*** DATA FOR THIS EXERCISE ***

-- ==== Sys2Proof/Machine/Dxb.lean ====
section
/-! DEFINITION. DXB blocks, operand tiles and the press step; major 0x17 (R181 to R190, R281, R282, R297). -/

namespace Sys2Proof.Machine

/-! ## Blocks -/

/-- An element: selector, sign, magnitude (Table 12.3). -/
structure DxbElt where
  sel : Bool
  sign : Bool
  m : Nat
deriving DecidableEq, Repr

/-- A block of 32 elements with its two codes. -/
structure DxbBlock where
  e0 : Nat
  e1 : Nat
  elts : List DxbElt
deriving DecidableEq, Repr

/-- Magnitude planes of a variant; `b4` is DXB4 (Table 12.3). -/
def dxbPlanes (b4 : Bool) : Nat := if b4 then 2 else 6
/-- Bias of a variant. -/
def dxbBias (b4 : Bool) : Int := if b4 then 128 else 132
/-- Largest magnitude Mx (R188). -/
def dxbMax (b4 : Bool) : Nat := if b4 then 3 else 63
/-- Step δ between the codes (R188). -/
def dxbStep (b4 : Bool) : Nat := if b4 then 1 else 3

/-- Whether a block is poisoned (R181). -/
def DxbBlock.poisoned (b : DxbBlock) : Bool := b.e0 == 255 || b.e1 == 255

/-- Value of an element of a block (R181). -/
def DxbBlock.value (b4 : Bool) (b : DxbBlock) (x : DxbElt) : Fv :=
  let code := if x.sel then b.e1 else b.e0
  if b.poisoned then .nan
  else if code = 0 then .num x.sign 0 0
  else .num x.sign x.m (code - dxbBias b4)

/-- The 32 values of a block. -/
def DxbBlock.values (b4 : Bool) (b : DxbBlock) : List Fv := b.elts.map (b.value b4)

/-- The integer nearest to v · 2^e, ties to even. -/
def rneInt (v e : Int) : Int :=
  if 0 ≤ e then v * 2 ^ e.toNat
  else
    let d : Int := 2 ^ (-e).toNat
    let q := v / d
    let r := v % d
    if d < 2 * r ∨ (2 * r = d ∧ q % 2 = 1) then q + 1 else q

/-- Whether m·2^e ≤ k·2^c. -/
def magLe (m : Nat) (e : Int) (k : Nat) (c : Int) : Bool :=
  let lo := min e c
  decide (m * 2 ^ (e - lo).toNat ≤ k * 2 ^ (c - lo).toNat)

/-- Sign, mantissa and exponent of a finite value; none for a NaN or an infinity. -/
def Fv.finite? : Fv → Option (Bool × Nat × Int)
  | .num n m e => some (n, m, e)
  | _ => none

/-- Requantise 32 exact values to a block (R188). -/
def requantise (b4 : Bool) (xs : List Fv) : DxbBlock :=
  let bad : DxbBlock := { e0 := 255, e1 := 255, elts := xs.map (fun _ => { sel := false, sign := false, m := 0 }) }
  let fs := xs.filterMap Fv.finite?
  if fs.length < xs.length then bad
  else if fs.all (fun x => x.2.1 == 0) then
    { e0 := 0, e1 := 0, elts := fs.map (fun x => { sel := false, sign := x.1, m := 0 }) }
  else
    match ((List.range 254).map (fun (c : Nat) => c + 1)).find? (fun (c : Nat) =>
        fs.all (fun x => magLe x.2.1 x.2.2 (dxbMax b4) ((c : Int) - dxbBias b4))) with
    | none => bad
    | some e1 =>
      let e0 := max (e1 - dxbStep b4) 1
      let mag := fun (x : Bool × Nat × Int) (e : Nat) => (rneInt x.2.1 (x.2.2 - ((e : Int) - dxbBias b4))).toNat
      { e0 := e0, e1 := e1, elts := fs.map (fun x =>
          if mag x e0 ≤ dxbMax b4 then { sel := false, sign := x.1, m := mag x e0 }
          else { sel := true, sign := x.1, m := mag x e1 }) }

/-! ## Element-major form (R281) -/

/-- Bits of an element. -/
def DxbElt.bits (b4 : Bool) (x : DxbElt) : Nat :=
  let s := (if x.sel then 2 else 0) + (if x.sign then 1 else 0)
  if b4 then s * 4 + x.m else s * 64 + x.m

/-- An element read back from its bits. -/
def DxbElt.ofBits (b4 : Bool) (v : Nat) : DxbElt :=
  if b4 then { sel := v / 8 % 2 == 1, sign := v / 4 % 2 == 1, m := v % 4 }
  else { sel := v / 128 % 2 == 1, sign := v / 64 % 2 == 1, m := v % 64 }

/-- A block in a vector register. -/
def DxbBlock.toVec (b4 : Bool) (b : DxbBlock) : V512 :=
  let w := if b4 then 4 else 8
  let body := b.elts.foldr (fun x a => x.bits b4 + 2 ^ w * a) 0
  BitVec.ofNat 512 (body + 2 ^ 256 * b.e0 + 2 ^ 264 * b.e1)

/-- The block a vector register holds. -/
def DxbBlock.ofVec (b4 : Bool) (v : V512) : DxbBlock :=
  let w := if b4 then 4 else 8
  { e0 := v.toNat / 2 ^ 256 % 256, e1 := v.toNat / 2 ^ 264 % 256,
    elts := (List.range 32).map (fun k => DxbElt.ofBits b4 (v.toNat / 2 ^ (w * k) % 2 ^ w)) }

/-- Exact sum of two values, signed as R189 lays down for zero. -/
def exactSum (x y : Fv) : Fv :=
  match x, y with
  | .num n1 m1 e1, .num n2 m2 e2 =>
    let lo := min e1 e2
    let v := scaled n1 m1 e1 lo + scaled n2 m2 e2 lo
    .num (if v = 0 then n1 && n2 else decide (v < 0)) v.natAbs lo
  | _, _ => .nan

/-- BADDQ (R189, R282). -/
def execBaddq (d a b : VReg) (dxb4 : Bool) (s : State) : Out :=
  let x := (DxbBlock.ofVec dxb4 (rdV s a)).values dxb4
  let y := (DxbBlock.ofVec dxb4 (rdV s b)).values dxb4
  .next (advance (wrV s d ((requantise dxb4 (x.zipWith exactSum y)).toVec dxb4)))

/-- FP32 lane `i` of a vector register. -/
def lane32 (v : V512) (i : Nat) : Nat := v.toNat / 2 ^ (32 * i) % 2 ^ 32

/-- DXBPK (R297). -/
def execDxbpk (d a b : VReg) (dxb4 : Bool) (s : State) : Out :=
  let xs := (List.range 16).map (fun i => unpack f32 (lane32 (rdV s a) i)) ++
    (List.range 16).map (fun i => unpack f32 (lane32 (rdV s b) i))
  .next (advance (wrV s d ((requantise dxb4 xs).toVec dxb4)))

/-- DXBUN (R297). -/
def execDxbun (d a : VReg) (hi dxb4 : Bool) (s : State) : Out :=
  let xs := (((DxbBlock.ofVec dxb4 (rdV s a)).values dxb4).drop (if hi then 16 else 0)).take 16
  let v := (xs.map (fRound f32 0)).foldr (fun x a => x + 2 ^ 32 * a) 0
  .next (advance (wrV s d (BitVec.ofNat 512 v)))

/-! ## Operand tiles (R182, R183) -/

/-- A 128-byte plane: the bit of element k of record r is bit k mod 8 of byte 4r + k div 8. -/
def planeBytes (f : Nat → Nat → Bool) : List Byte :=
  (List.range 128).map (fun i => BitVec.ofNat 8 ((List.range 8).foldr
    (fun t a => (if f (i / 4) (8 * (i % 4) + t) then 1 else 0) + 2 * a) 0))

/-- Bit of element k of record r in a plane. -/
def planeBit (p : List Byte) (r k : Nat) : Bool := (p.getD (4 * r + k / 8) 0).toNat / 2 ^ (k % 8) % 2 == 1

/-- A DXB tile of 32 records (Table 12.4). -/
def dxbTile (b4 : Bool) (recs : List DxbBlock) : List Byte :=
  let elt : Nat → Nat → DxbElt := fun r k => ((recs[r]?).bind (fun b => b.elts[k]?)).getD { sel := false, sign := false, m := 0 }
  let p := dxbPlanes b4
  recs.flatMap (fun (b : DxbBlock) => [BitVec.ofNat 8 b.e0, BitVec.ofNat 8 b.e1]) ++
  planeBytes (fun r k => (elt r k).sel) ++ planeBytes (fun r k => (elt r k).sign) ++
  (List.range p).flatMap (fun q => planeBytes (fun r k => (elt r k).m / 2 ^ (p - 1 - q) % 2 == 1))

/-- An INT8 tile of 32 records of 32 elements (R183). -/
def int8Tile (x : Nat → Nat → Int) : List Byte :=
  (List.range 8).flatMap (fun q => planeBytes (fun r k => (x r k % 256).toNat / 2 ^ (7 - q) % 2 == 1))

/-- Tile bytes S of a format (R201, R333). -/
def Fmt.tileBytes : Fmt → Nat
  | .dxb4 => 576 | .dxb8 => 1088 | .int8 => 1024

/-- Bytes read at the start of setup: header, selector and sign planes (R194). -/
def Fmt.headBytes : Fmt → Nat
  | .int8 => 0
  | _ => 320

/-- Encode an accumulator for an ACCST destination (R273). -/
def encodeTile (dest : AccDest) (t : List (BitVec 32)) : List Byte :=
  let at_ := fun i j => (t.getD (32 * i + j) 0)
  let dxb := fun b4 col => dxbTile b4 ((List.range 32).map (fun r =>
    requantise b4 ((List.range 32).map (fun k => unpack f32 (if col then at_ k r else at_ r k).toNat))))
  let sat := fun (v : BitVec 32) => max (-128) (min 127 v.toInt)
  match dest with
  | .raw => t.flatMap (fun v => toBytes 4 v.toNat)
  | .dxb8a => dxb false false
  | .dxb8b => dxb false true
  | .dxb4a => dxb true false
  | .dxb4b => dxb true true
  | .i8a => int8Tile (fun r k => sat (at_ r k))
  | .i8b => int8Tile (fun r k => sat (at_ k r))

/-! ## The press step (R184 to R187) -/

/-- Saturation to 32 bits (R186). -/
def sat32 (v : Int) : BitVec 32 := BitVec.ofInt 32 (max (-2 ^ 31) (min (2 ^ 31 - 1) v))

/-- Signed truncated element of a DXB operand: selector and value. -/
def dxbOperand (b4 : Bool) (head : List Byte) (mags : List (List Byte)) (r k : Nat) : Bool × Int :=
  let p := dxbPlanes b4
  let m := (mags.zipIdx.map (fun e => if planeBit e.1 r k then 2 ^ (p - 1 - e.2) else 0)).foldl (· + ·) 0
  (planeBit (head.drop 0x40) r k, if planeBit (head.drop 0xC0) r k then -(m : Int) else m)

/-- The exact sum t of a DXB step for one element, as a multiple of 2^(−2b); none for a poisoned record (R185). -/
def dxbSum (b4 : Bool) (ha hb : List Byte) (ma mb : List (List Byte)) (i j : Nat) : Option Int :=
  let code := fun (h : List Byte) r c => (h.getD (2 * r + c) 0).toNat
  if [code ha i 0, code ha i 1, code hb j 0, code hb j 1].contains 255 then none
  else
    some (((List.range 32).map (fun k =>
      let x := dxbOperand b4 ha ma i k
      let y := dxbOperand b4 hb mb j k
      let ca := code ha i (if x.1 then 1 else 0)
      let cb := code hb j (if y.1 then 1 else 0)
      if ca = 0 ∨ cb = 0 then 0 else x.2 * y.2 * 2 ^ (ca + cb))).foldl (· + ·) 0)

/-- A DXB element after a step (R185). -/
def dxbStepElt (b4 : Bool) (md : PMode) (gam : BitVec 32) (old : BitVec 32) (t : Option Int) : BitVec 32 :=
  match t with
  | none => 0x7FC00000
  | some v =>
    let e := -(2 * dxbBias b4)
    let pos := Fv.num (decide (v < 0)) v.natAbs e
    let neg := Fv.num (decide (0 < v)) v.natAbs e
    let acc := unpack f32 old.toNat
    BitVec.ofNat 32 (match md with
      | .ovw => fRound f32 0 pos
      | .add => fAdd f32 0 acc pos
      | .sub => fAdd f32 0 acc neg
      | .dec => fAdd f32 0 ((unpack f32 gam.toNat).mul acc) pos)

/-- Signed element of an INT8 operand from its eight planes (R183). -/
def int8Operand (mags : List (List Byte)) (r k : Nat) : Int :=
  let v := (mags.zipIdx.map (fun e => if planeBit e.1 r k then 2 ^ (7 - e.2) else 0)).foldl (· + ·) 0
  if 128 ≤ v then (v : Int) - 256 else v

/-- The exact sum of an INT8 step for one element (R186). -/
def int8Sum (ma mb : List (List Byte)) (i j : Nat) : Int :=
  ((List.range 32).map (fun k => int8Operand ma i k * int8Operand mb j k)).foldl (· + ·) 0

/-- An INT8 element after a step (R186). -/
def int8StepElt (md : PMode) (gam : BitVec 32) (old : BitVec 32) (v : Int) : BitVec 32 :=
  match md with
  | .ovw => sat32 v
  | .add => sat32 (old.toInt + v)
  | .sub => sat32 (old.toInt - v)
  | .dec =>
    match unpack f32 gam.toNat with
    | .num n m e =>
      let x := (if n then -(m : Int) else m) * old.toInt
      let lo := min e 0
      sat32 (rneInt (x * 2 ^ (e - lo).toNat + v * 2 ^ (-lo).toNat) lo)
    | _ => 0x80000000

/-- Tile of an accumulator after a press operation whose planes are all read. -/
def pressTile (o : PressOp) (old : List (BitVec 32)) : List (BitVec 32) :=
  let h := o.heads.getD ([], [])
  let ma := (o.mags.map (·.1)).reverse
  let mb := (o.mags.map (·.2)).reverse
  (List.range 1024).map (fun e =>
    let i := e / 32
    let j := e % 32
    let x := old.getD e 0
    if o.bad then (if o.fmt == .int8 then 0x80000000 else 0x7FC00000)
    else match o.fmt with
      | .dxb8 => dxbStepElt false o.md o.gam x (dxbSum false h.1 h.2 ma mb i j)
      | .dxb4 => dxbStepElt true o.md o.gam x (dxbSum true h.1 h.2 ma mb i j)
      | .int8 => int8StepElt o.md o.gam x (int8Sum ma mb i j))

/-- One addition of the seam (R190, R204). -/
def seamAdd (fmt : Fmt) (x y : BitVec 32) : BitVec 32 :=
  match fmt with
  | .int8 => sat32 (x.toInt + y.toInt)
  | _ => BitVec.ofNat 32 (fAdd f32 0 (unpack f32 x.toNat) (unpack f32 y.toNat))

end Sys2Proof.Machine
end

*** End of DATA FOR THIS EXERCISE ***

Begin at the line above that has "def sat32 (v" and stop after the line that has "let m := (mags.zipIdx.map", copying each line exactly and adding nothing else.

def sat32 (v : Int) : BitVec 32 := BitVec.ofInt 32 (max (-2 ^ 31) (min (2 ^ 31 - 1) v))

/-- Signed truncated element of a DXB operand: selector and value. -/
def dxbOperand (b4 : Bool) (head : List Byte) (mags : List (List Byte)) (r k : Nat) : Bool × Int :=
  let p := dxbPlanes b4
  let m := (mags.zipIdx.map (fun e => if planeBit e.1 r k then 2 ^ (p - 1 - e.2) else 0)).foldl (· + ·) 0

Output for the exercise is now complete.